By addressing memory structure and utilization, the integration of the framework into a NPC model can enhance player’s immersion by enabling NPCs to adapt interactions dynamically.

2. Methodology

2.1. Memory Structure

The 5Ws memory structure distinguishes each interaction event by representing the unique Who, What, When, Where and Why for each memory. Such an idea is a simple simulation of event segmentation theory [4], which examines how individuals divide continuous experiences into discrete events. The 5Ws are aligned with the factors that cause event segmentation, i.e. Cause, Character, Goal, Object, Space, and Time. Despite some factors more impactful than others, the structure of memory treats all factors equally, slightly distinct from the cognitive psychological research findings, while remaining clear and straightforward. The usage of each W element of a memory is as follows:

Who: Person who performs action or talk to the NPC, most likely the “player” for a single-player game

What: The event (action or message) from the person

When: The time in terms of the game world that the event occurs

Where: The location in terms of the game world that the event occurs

Why: The reason that the event occurs

To make clear, the interaction described in the framework will be focused on the interaction initialized by the player, meaning the memory should be the event that the player will do to the NPC in each message or action.

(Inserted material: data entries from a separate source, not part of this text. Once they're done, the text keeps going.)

-- ==== Sys2Proof/Certificates/Slice0/Obligations.lean ====
section
/-! DEFINITION. The statements for the provers, and the words they are stated in.  `Claims` holds those words: what a
state is after an instruction that did one named thing, the spec's tables of results, and the conditions under which an
access or a vector instruction meets nothing in its way. -/
namespace Sys2Proof.Claims
open Sys2Proof Sys2Proof.Machine

/-! The control thread. -/

/-- g[x] of the hart that moves; g0 reads as zero (R90). -/
def gr (s : State) (x : Fin 32) : Word := if x.val = 0 then 0 else (s.hart s.me).c.g[x]
/-- Its PC. -/
def pcOf (s : State) : Word := (s.hart s.me).c.pc
/-- s, but that g[d] is v (nothing where d is 0), PC is p and the hart waits for nothing. -/
def wroteAt (s : State) (d : Fin 32) (v p : Word) : State :=
  s.onHart s.me fun x => { x with
    c := { x.c with g := if d.val = 0 then x.c.g else x.c.g.set d v, pc := p }
    live := { x.live with wait := .none } }
/-- The same, with PC at the next instruction. -/
def wrote (s : State) (d : Fin 32) (v : Word) (len : Nat) : State := wroteAt s d v (pcOf s + BitVec.ofNat 64 len)
/-- s, but that PC is at the next instruction. -/
def passed (s : State) (len : Nat) : State := wrote s 0 0 len
/-- The hart can move: its tile is in no gear change (R293), and, unless it is the root's or secure, its cluster is in no start-up,
test or recovery mode (R332). -/
def Moves (s : State) (h : HartId) : Prop :=
  (s.tile (tileOf h)).gchg = false ∧ ((s.hart h).func ≠ 31 → (s.hart h).world = false → s.hub.cluster.getLsbD (h.val / 64) = false)
/-- A control thread of a hart executes. -/
def InControl (s : State) : Prop := s.cur.thread = .control
/-- It takes a trap at its instruction (R210). -/
def trapped (s : State) (cause : Nat) (tval : Word) : State :=
  trapEntry s.me { cause := cause, tval := tval } (pcOf s) s

/-! Results of the scalar instructions (R91 to R97). -/

def bit01 (b : Bool) : Word := if b then 1 else 0
/-- R91: the instructions of two registers. -/
def registerOps1 : List ((GReg → GReg → GReg → Instr) × (Word → Word → Word)) :=
  [(.add, fun a b => a + b), (.sub, fun a b => a - b), (.and, fun a b => a &&& b), (.or, fun a b => a ||| b),
   (.xor, fun a b => a ^^^ b), (.andn, fun a b => a &&& ~~~b),
   (.sll, fun a b => a <<< (b.toNat % 64)), (.srl, fun a b => a >>> (b.toNat % 64)),
   (.sra, fun a b => a.sshiftRight (b.toNat % 64)),
   (.slt, fun a b => bit01 (decide (a.toInt < b.toInt))), (.sltu, fun a b => bit01 (decide (a.toNat < b.toNat))),
   (.min, fun a b => if a.toInt < b.toInt then a else b), (.max, fun a b => if a.toInt < b.toInt then b else a),
   (.minu, fun a b => if a.toNat < b.toNat then a else b), (.maxu, fun a b => if a.toNat < b.toNat then b else a)]
/-- R92. -/
def registerOps2 : List ((GReg → GReg → GReg → Instr) × (Word → Word → Word)) :=
  [(.mul, fun a b => a * b),
   (.mulh, fun a b => ((a.signExtend 128 * b.signExtend 128) >>> 64).setWidth 64),
   (.mulhu, fun a b => ((a.setWidth 128 * b.setWidth 128) >>> 64).setWidth 64),
   (.mulhsu, fun a b => ((a.signExtend 128 * b.setWidth 128) >>> 64).setWidth 64),
   (.div, fun a b => if b = 0 then 0xFFFFFFFFFFFFFFFF#64 else a.sdiv b),
   (.divu, fun a b => if b = 0 then 0xFFFFFFFFFFFFFFFF#64 else a / b),
   (.rem, fun a b => if b = 0 then a else a.srem b),
   (.remu, fun a b => if b = 0 then a else a % b)]
def registerOps : List ((GReg → GReg → GReg → Instr) × (Word → Word → Word)) := registerOps1 ++ registerOps2
/-- n is the number of leading zero bits, of trailing zero bits, of one bits of a. -/
def leadingZeros (a : Word) (n : Nat) : Prop := n ≤ 64 ∧ a.toNat < 2 ^ (64 - n) ∧ (n < 64 → 2 ^ (63 - n) ≤ a.toNat)
def trailingZeros (a : Word) (n : Nat) : Prop := n ≤ 64 ∧ a.toNat % 2 ^ n = 0 ∧ (n < 64 → a.toNat / 2 ^ n % 2 = 1)
def oneBits (a : Word) : Nat := ((List.range 64).map fun i => a.toNat / 2 ^ i % 2).sum
/-- R93: the instructions of a register and n = sext(imm13). -/
def immediateOps : List ((GReg → GReg → Imm13 → Instr) × (Word → Word → Word)) :=
  [(.addi, fun a n => a + n), (.andi, fun a n => a &&& n), (.ori, fun a n => a ||| n), (.xori, fun a n => a ^^^ n),
   (.slti, fun a n => bit01 (decide (a.toInt < n.toInt))), (.sltiu, fun a n => bit01 (decide (a.toNat < n.toNat)))]
/-- R94. -/
def shiftOps : List ((GReg → GReg → Sh6 → Instr) × (Word → Nat → Word)) :=
  [(.shli, fun a n => a <<< n), (.shri, fun a n => a >>> n), (.srai, fun a n => a.sshiftRight n)]
/-- R97. -/
def branchOps : List ((GReg → GReg → Imm13 → Instr) × (Word → Word → Bool)) :=
  [(.beq, fun a b => decide (a = b)), (.bne, fun a b => decide (a ≠ b)),
   (.blt, fun a b => decide (a.toInt < b.toInt)), (.bge, fun a b => decide (b.toInt ≤ a.toInt)),
   (.bltu, fun a b => decide (a.toNat < b.toNat)), (.bgeu, fun a b => decide (b.toNat ≤ a.toNat))]
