-- ==== Sys2Proof/Laws/State.lean ====
section
/-! SUPPORT. Small laws of the state: reading a numbered part after writing one, and for each update of the state one
lemma per field that it leaves alone. -/
namespace Sys2Proof.Machine

/-! Maps by number. -/

@[simp] theorem mget_mset_same {α : Type} (l : List (Nat × α)) (k : Nat) (x d : α) : mget (mset l k x) k d = x := by
  induction l with
  | nil => simp [mset, mget]
  | cons p r ih =>
    obtain ⟨j, y⟩ := p
    unfold mset
    split
    · next h => rw [mget, if_neg (Nat.ne_of_lt h), ih]
    · split <;> simp [mget]

theorem mget_mset_ne {α : Type} (l : List (Nat × α)) {k k' : Nat} (x d : α) (h : k ≠ k') :
    mget (mset l k x) k' d = mget l k' d := by
  induction l with
  | nil => simp [mset, mget, h]
  | cons p r ih =>
    obtain ⟨j, y⟩ := p
    unfold mset
    split
    · simp only [mget, ih]
    · split
      · next h' => simp only [mget, h', if_neg h]
      · simp only [mget, if_neg h]

@[simp] theorem mset_mset {α : Type} (l : List (Nat × α)) (k : Nat) (x y : α) : mset (mset l k x) k y = mset l k y := by
  induction l with
  | nil => simp [mset]
  | cons p r ih =>
    obtain ⟨j, z⟩ := p
    by_cases h : j < k
    · simp [mset, h, ih]
    · by_cases h' : j = k
      · simp [mset, h']
      · simp [mset, h, h']

/-! Harts, tiles and the other numbered parts. -/

@[simp] theorem hart_setHart_same (s : State) (h : HartId) (x : Hart) : (s.setHart h x).hart h = x := mget_mset_same _ _ _ _
theorem hart_setHart_ne (s : State) {h k : HartId} (x : Hart) (n : h ≠ k) : (s.setHart h x).hart k = s.hart k :=
  mget_mset_ne _ _ _ fun e => n (Fin.ext e)
@[simp] theorem hart_onHart_same (s : State) (h : HartId) (f : Hart → Hart) : (s.onHart h f).hart h = f (s.hart h) :=
  hart_setHart_same _ _ _
theorem hart_onHart_ne (s : State) {h k : HartId} (f : Hart → Hart) (n : h ≠ k) : (s.onHart h f).hart k = s.hart k :=
  hart_setHart_ne _ _ n
@[simp] theorem setHart_setHart (s : State) (h : HartId) (x y : Hart) : (s.setHart h x).setHart h y = s.setHart h y := by
  simp [State.setHart]
theorem onHart_congr {s : State} {h : HartId} {f g : Hart → Hart} (e : f (s.hart h) = g (s.hart h)) : s.onHart h f = s.onHart h g := by
  simp only [State.onHart, e]
@[simp] theorem onHart_onHart (s : State) (h : HartId) (f g : Hart → Hart) :
    (s.onHart h f).onHart h g = s.onHart h fun x => g (f x) := by
  simp [State.onHart]
@[simp] theorem tile_setTile_same (s : State) (t : TileId) (x : Tile) : (s.setTile t x).tile t = x := mget_mset_same _ _ _ _
theorem tile_setTile_ne (s : State) {t u : TileId} (x : Tile) (n : t ≠ u) : (s.setTile t x).tile u = s.tile u :=
  mget_mset_ne _ _ _ fun e => n (Fin.ext e)
@[simp] theorem tile_onTile_same (s : State) (t : TileId) (f : Tile → Tile) : (s.onTile t f).tile t = f (s.tile t) :=
  tile_setTile_same _ _ _
@[simp] theorem tslot_setTslot_same (s : State) (k : Nat) (x : TSlot) : (s.setTslot k x).tslot k = x := mget_mset_same _ _ _ _
theorem tslot_setTslot_ne (s : State) {k j : Nat} (x : TSlot) (n : k ≠ j) : (s.setTslot k x).tslot j = s.tslot j := mget_mset_ne _ _ _ n
@[simp] theorem queue_setQueue_same (s : State) (k : Nat) (x : Queue) : (s.setQueue k x).queue k = x := mget_mset_same _ _ _ _
theorem queue_setQueue_ne (s : State) {k j : Nat} (x : Queue) (n : k ≠ j) : (s.setQueue k x).queue j = s.queue j := mget_mset_ne _ _ _ n
@[simp] theorem kernel_setKernel_same (s : State) (k : Nat) (x : Kernel) : (s.setKernel k x).kernel k = x := mget_mset_same _ _ _ _
theorem kernel_setKernel_ne (s : State) {k j : Nat} (x : Kernel) (n : k ≠ j) : (s.setKernel k x).kernel j = s.kernel j := mget_mset_ne _ _ _ n
@[simp] theorem func_setFunc_same (s : State) (k : Nat) (x : Func) : (s.setFunc k x).func k = x := mget_mset_same _ _ _ _
theorem func_setFunc_ne (s : State) {k j : Nat} (x : Func) (n : k ≠ j) : (s.setFunc k x).func j = s.func j := mget_mset_ne _ _ _ n
@[simp] theorem engine_setEngine_same (s : State) (k : Nat) (x : Engine) : (s.setEngine k x).engine k = x := mget_mset_same _ _ _ _
theorem engine_setEngine_ne (s : State) {k j : Nat} (x : Engine) (n : k ≠ j) : (s.setEngine k x).engine j = s.engine j := mget_mset_ne _ _ _ n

Each interaction involves a unique combination of the 5Ws and creates a memory unit. It is equivalent to encoding discrete episodes in memory by segmenting experience into meaningful events [5]. This correlates with the event segmentation theory, which posits that those changes in certain factors stimulate the perception of event boundaries, which in turn organizes memories into structured episodic units.

2.2. Memory Importance Determination

Each interaction memory needs to determine an importance score for the usage of forgetfulness. By allowing GenAI to analyse the 5Ws element that it has generated with a ranking, it can give out a reasonable importance score. GenAI is instructed to determine importance score in the prompt along with the message or action (in narrative format) from the player and other necessary context for GenAI to respond player. Such ranking can be created using the human memory formation factors with their relative influence, as established in psychology and cognitive science research, such as emotional salience, personal relevance and novelty. It is impossible to compare the strength of each factor because of the limited research. Hence, the ranking presented is a heuristic approach informed by well-established findings on individual finding.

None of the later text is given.